# [The problem]
Up to and including the line containing "taskDec (h : Dword)", set down each line of the entries below exactly, starting from the first, and leave out the rest.

START Supplied material

/-- What an operation without a result does at its target: what a journal entry writes (R121), and the operations of a
thread that perform without an entry, at the issuing core or as a message (R112: the pending set). -/
inductive JOp where
  /-- Plain or atomic stores of bytes at an address (ST, a block of STV, an element of VSCAT). -/
  | write (a : Dword) (bytes : List (Nat × Byte)) (k : MKind) (tag : Option Nat)
  /-- A no-result AMO (R229). -/
  | amo (op : AmoOp) (a : Dword) (n : Nat) (x : Dword) (o : Ord) (sc : Scope)
  /-- STPAIR (R235): both areas, one move. -/
  | pair (pb tb : Dword) (pp pt n : Nat) (bytes : List Byte)
  /-- FESET and FECLR on another core (R234). -/
  | fe (core g : Nat) (full : Bool)
  /-- The counter decrement of EXIT (R196). -/
  | dec (a : Dword)
  /-- TASKQ.dec of a task on another core (R198). -/
  | taskDec (h : Dword)
  /-- KACC, KPUT, KDEL and KMERGE (R283, R286): kind 0 to 3, the lanes as converted, the count, the rounding mode as
  resolved and the step tag. -/
  | key (kind : Nat) (tree node : Nat) (key : Dword) (lanes : List (Option (BitVec 80))) (count : Dword) (r : Rnd)
      (tag : BitVec 16)
  /-- EMBUPD (R255). -/
  | emb (ty : Ty) (r : Rnd) (row : Dword) (scale : Dword) (grad : Vec)
  /-- The parts of a store in the own scratchpad (R222, R223). -/
  | own (k : MKind) (ps : List (Dword × List (Nat × Byte)))
  /-- FENCE (R232). -/
  | fence (o : Ord) (sc : Scope)
  /-- EVSET and EVCLR (R197). -/
  | event (cl bit : Nat) (set : Bool)
  /-- A push through a link, a slot queue or a network port (R107, R274). -/
  | push (p : PortKind) (wide : Bool) (v : Vec)
  /-- SEND and CALLAT, with the granule of the reply cell that CALLAT sets empty (R201, R202). -/
  | send (dst : Nat) (tr : Traffic) (cell : Option Nat)
  /-- TASKQ (R198), and TASKQ.dec on the issuing core. -/
  | task (t : Task)
  | taskOwn (h : Dword)
  /-- CANCEL (R205). -/
  | cancel (box : Option Dword)
  /-- HFREE (R301). -/
  | free (cl n : Nat)
  /-- SPOPEN.in of a port, and SPOPEN.land with its ring's offset and size (R273). -/
  | listen (n : Nat) (ring : Option (Nat × Nat))
  /-- SPCLOSE (R275). -/
  | close (n : Nat)
  /-- SYSMSG (R343). -/
  | sysmsg (dst : Nat) (p0 p1 p2 p3 : Dword)
  /-- What SRET does to slot `l` of a record (R331, R334): it resumes at a target, or ends. -/
  | sret (rec_ l : Nat) (to_ : Option Dword)
  deriving DecidableEq, Repr, Inhabited

/-- A slot of operand memory (R108): its claim and its bytes, 0 where unlisted. -/
structure OpSlot where
  owner : Option Nat
  bytes : List Host.Cell
  deriving DecidableEq, Repr, Inhabited

/-- Registers of slot 15 that MTS, MFS and SRET change (R326, R331, R334). -/
structure SysRegs where
  ssel   : Nat
  stvec  : Dword
  sipc   : Dword
  sit    : Bool
  ew     : Bool
  ewC    : Bool
  ewA    : Bool
  ssvc   : Dword
  ssvcf  : Bool
  deriving DecidableEq, Repr, Inhabited

/-- A latch: `scause` to `sagent` (R328). -/
structure Latch where
  cause : Dword
  pc    : Dword
  npc   : Dword
  addr  : Dword
  data  : Dword
  iaddr : Dword
  agent : Dword
  deriving DecidableEq, Repr, Inhabited

/-- What an instruction did to a queue, a port or a unit of its core and a precise exception of an earlier one puts back
(R34, R40): the entry that it popped, a row, a slot of operand memory, the first dword of a frame, a full/empty bit that it
cleared, a latch of a record, the registers of slot 15, a segment of another slot. -/
inductive Undo where
  | queue (n : Nat) (e : QEnt)
  | link (east : Bool) (e : QEnt)
  | net (n : Nat) (e : NetEl)
  | row (n : Nat) (r : AccRow)
  | slot (n : Nat) (o : OpSlot)
  | frame (p : Place) (x : Dword)
  | full (g : Nat)
  | latch (rec_ l : Nat) (x : Latch)
  | sys (x : SysRegs)
  | seg (aid : Nat) (g : Nat) (x : Seg)
  deriving DecidableEq, Repr, Inhabited

/-- What is the thread's own as it stood before an instruction, and what the instruction and later ones took elsewhere,
newest first: what a precise exception goes back to (R34, R40, R124). -/
structure Saved where
  regs   : Regs
  segs   : Vector Seg 8
  hh     : Bool
  fidx   : BitVec 15
  reads  : List Obj
  fences : List Contrib
  binds  : List Binding
  stage  : BitVec 6
  undo   : List Undo
  deriving DecidableEq, Repr, Inhabited

/-- What an issued instruction is to do at its target (R52, R112: the pending set). -/
inductive LongOp where
  /-- LD, plain or atomic (R220). -/
  | ld (sx : Bool) (d : SReg) (a : Acc) (k : MKind)
  /-- LDV and VGATH: the active lanes and their addresses (R227, R228). -/
  | lanes (d : VReg) (w : Nat) (as : List (Nat × Dword)) (rp : Bool)
  /-- AMO with a result, or the comparison of CAS (R229, R230). -/
  | amo (op : AmoOp) (d : SReg) (a : Acc) (x : Dword) (o : Ord) (sc : Scope)
  | cas (d : SReg) (a : Acc) (exp new : Dword) (o : Ord) (sc : Scope)
  /-- KGET and KPROBE (R285). -/
  | kget (ty : Ty) (r : Rnd) (d : VReg) (p : PReg) (c : Option SReg) (tree node : Nat) (key : Dword)
  | kprobe (p : PReg) (tree node : Nat) (key : Dword)
  /-- OCLAIM, served or waiting (R259). -/
  | oclaim (d : SReg) (n : Nat) (mask : Option (BitVec 32)) (got : Option (BitVec 32))
  /-- OFILL of a slot from scratchpad, with the bytes read so far, and of `n` bytes from a stream, of which `left` have not been
  popped (R261). -/
  | ofill (d : SReg) (slot off : Nat) (a : Acc) (got : List Byte)
  | ofillS (d : SReg) (slot off n left : Nat) (name : PName)
  /-- SPOPEN.out of a port towards a port of a core (R273). -/
  | route (d : SReg) (n dst dp : Nat)
  /-- A result that is already known: PDRAIN of an input (R272). -/
  | known (d : SReg) (x : Dword)
  /-- PDRAIN of an output: waits for what earlier instructions pushed through the port (R272). -/
  | drain (d : SReg) (port : PortKind)
  /-- RDSTATE (R342). -/
  | rdstate (d : SReg) (sel idx : Dword)
  /-- EMBPOOL: the rows at a base through a segment, the index and weight streams, log2 of the pitch (R254), and the generator state
  from which it draws (R74). -/
  | embpool (ty : Ty) (r : Rnd) (d : VReg) (seg : BitVec 3) (base : Dword) (ix wt : PName) (lg : Nat) (seed : BitVec 32)
  /-- An operation without a result (R112). -/
  | post (op : JOp)
  deriving DecidableEq, Repr, Inhabited

/-- An issued operation of the pending set (R112): its place in issue order, its address, the names it has yet to write,
and what a precise exception of it goes back to (R53, R124). The names of these make the outstanding set (R52). `fault` is
the fault entry at which its access at `fva` waits (R375); entry 17 stands for an error reply (R376). -/
structure Outst where
  seq   : Nat
  sub   : Nat
  pc    : Dword
  npc   : Dword
  op    : LongOp
  names : List Nm
  saved : Saved
  fault : Option (Nat × Nat)
  fva   : Dword
  deriving DecidableEq, Repr, Inhabited

/-- What a thread waits for (R188, R194, R195, R221, R301). -/
inductive WaitObj where
  | event (cluster bit : Nat)
  | full (core g : Nat)
  | zero (p : Place)
  | ne (p : Place) (x : Dword) (d : SReg)
  | join (p : Place) (va : Dword)
  | load (core off n : Nat) (sx fec : Bool) (d : SReg)
  | plan (tag id : Nat)
  | handle (cluster n : Nat) (what : Nat)
  | queue (p : Place) (q w : Dword) (d : SReg) (pkt : List Byte) (nk : Bool)
  | halt
  /-- A TACK or an EXIT at which the entries of the thread are not all acknowledged (R188, R190, R214). -/
  | acks
  /-- A blocking instruction, or an EMBUPD, that cannot go on yet and is then carried out anew (R119, R121, R188, R255): an earlier access
  of the thread stands before its own of `n` bytes at an address, or that address lies with an absent context; or no journal entry is
  free. -/
  | clear (va : Dword) (n : Nat)
  | entry
  /-- An EXIT whose remote decrement is posted, with the reply that it is to write (R190, R196). -/
  | exiting (reply : Option (Nat × Nat × Dword))
  | fault (cluster entry : Nat) (va : Dword)
  deriving DecidableEq, Repr, Inhabited

/-- A wait: its object, its place in the order of waits, and the value with which its condition was met in the
object's order, once it was (R195). `saved` is what a precise exception of it goes back to, where its instruction took
elements from ports (R40). -/
structure Wait where
  obj   : WaitObj
  order : Nat
  npc   : Dword
  fired : Option Dword
  saved : Option Saved
  deriving DecidableEq, Repr, Inhabited

/-- Kinds of thread (R15, R20, R325). -/
inductive ThKind where
  | heavy | light | handler | super
  deriving DecidableEq, Repr, Inhabited

/-- Where a context is (R23); `ring` marks one that the overflow ring holds (R357). -/
inductive Loc where
  | slot | runq | deque | blocked | exited | image
  | transit (dst : Nat)
  deriving DecidableEq, Repr, Inhabited

/-- A thread (R112, R113, and the chapters that name its state). -/
structure Thread where
  kind    : ThKind
  pc      : Dword
  regs    : Regs
  segs    : Vector Seg 8
  pos     : Dword
  bnd     : Option Nat
  hh      : Bool
  fidx    : BitVec 15
  ltag    : BitVec 32
  core    : Nat
  slot    : Nat
  loc     : Loc
  outst   : List Outst
  traps   : List ATrap
  pend    : Option Exc
  /-- NPC of the raised exception that waits for its entry, or of the instruction that waits at a page fault. -/
  pnpc    : Dword
  ltack   : Option (BitVec 32)
  treg    : Bool
  wait    : Option Wait
  /-- In the rotation; false while an array instruction holds the thread (R262). -/
  inRot   : Bool
  /-- Passed a switch marker: issues nothing until the outstanding set is empty (R14). -/
  marked  : Bool
  /-- Waits to issue, at a port, for a journal entry or for an ordering rule; retried after the next move. -/
  parked  : Bool
  /-- Number of its next instruction in issue order. -/
  seq     : Nat
  /-- Fence contributions (R117). -/
  fences  : List Contrib
  /-- Objects read atomically since its last acquire (R117). -/
  reads   : List Obj
  /-- Set mask of the task that it runs (R199). -/
  setMask : BitVec 256
  /-- Contributions that its start, its arrival or its wake is to acquire. -/
  acq     : List Contrib
  /-- A POSSET, pleat or migration destination to depart for at the next marker (R130, R292). -/
  depart  : Option Nat
  /-- Flags of the updates of an EMBUPD that has not retired (R82, R255), and those of each that an exception suspended, with its
  address. -/
  stage   : BitVec 6
  kept    : List (Dword × BitVec 6)
  /-- Entered a user handler and has not fetched its first instruction (R209). -/
  entering : Bool
  /-- End at the next marker or blocking instruction (R205). -/
  ending  : Bool
  deriving DecidableEq, Repr, Inhabited

/-! ### The journal (R121, R223) -/

/-- State of a journal entry (R112): waiting, sent, appended to a bounce ring (R361), performed with its refusal, if any,
on the way back, or with its acknowledgement in the bounce ring of its own absent context; `replay` marks one that a replay
performed (R362). -/
inductive JState where
  | waiting
  | sent
  | bounced
  | performed (refusal : Option Exc) (fl : BitVec 6) (replay : Bool)
  | returning
  deriving DecidableEq, Repr, Inhabited

/-- A journal entry (R112); `home` is the core from which it was sent, to which its acknowledgement returns (R131, R359). -/
structure JEnt where
  home  : Nat
  aid   : Nat
  seq   : Nat
  sub   : Nat
  pc    : Dword
  op    : JOp
  st    : JState
  fault : Option (Nat × Nat)
  deriving DecidableEq, Repr, Inhabited

/-! ### Core -/

/-- State of a slot (`sslot`, R326). -/
inductive SlotSt where
  | empty | running | held | frozen
  deriving DecidableEq, Repr, Inhabited

/-- A request in the queue of slot 15: of a slot, or a system message (R332). -/
inductive Req where
  | slot (n : Nat)
  | msg (sender : Dword) (p0 p1 p2 p3 : Dword) (rel : List Contrib)
  deriving DecidableEq, Repr, Inhabited

/-- The latch of the matrix array (R263): weights by row and column, format, thread. -/
structure ArrLatch where
  aid : Nat
  ty  : Ty
  mem : List Host.Cell
  deriving DecidableEq, Repr, Inhabited

/-- An array instruction on its way to the array (R262); `opened` after the open step of an MMA (R266). -/
structure ArrOp where
  saved : Saved
  aid   : Nat
  pc    : Dword
  npc   : Dword
  instr : Instr
  a     : Dword
  b     : Dword
  opened : Bool
  deriving DecidableEq, Repr

/-- State of a network stream port (R273). -/
inductive NetSt where
  | closed
  | listening
  | receiving (src srcPort : Nat)
  | sending (dst dstPort : Nat)
  | landing (src : Option (Nat × Nat))
  deriving DecidableEq, Repr, Inhabited

/-- A network stream port: state, opening thread, elements arrived or landing, ring (R273, R274), the number of its route, which
tells a route from one that the same ports had before, and the routers of the path that a sender's route reserves (R381). -/
structure NetPort where
  st    : NetSt
  opener : Option Nat
  q     : List NetEl
  ring  : Nat
  size  : Nat
  cur   : Nat
  route : Nat
  path  : List Nat
  deriving DecidableEq, Repr, Inhabited

/-- A node of a tree type descriptor (R279): KIND, PARENT, the number of lanes, ELEM, SCALE. KEYCOL and USER are
software's own and stay in its memory. -/
structure TreeNode where
  kind   : Nat
  parent : Nat
  lanes  : Nat
  fx     : Bool
  scale  : Nat
  deriving DecidableEq, Repr, Inhabited

/-- A tree type (R279). -/
structure TreeTy where
  ksp   : Nat
  nodes : List TreeNode
  deriving DecidableEq, Repr, Inhabited

/-- A key-table entry (R282): its way's place is its key in the table; lanes hold FP32 in their low 32 bits or FX64
accumulators of 80 bits (R67). -/
structure KeyEnt where
  key   : Dword
  tree  : Nat
  node  : Nat
  sh    : Bool
  count : Dword
  lanes : List (BitVec 80)
  deriving DecidableEq, Repr, Inhabited

/-- A waiting operand-memory claim (R259). -/
structure Claim where
  aid  : Nat
  seq  : Nat
  n    : Nat
  mask : Option (BitVec 32)
  deriving DecidableEq, Repr, Inhabited

/-- The steal pass of a light slot (R355): none, a request out to the n-th victim, or waiting after a refused pass. -/
inductive StealSt where
  | calm
  | asking (n : Nat)
  | resting
  deriving DecidableEq, Repr, Inhabited

/-- Where the context of a panel position lies: on a core, or in an image since it left a core (R338, R361). -/
inductive Site where
  | on (core : Nat)
  | away (core : Nat)
  deriving DecidableEq, Repr, Inhabited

END Supplied material

# [Answer for the task]
/-- What an operation without a result does at its target: what a journal entry writes (R121), and the operations of a
thread that perform without an entry, at the issuing core or as a message (R112: the pending set). -/
inductive JOp where
  /-- Plain or atomic stores of bytes at an address (ST, a block of STV, an element of VSCAT). -/
  | write (a : Dword) (bytes : List (Nat × Byte)) (k : MKind) (tag : Option Nat)
  /-- A no-result AMO (R229). -/
  | amo (op : AmoOp) (a : Dword) (n : Nat) (x : Dword) (o : Ord) (sc : Scope)
  /-- STPAIR (R235): both areas, one move. -/
  | pair (pb tb : Dword) (pp pt n : Nat) (bytes : List Byte)
  /-- FESET and FECLR on another core (R234). -/
  | fe (core g : Nat) (full : Bool)
  /-- The counter decrement of EXIT (R196). -/
  | dec (a : Dword)
  /-- TASKQ.dec of a task on another core (R198). -/
  | taskDec (h : Dword)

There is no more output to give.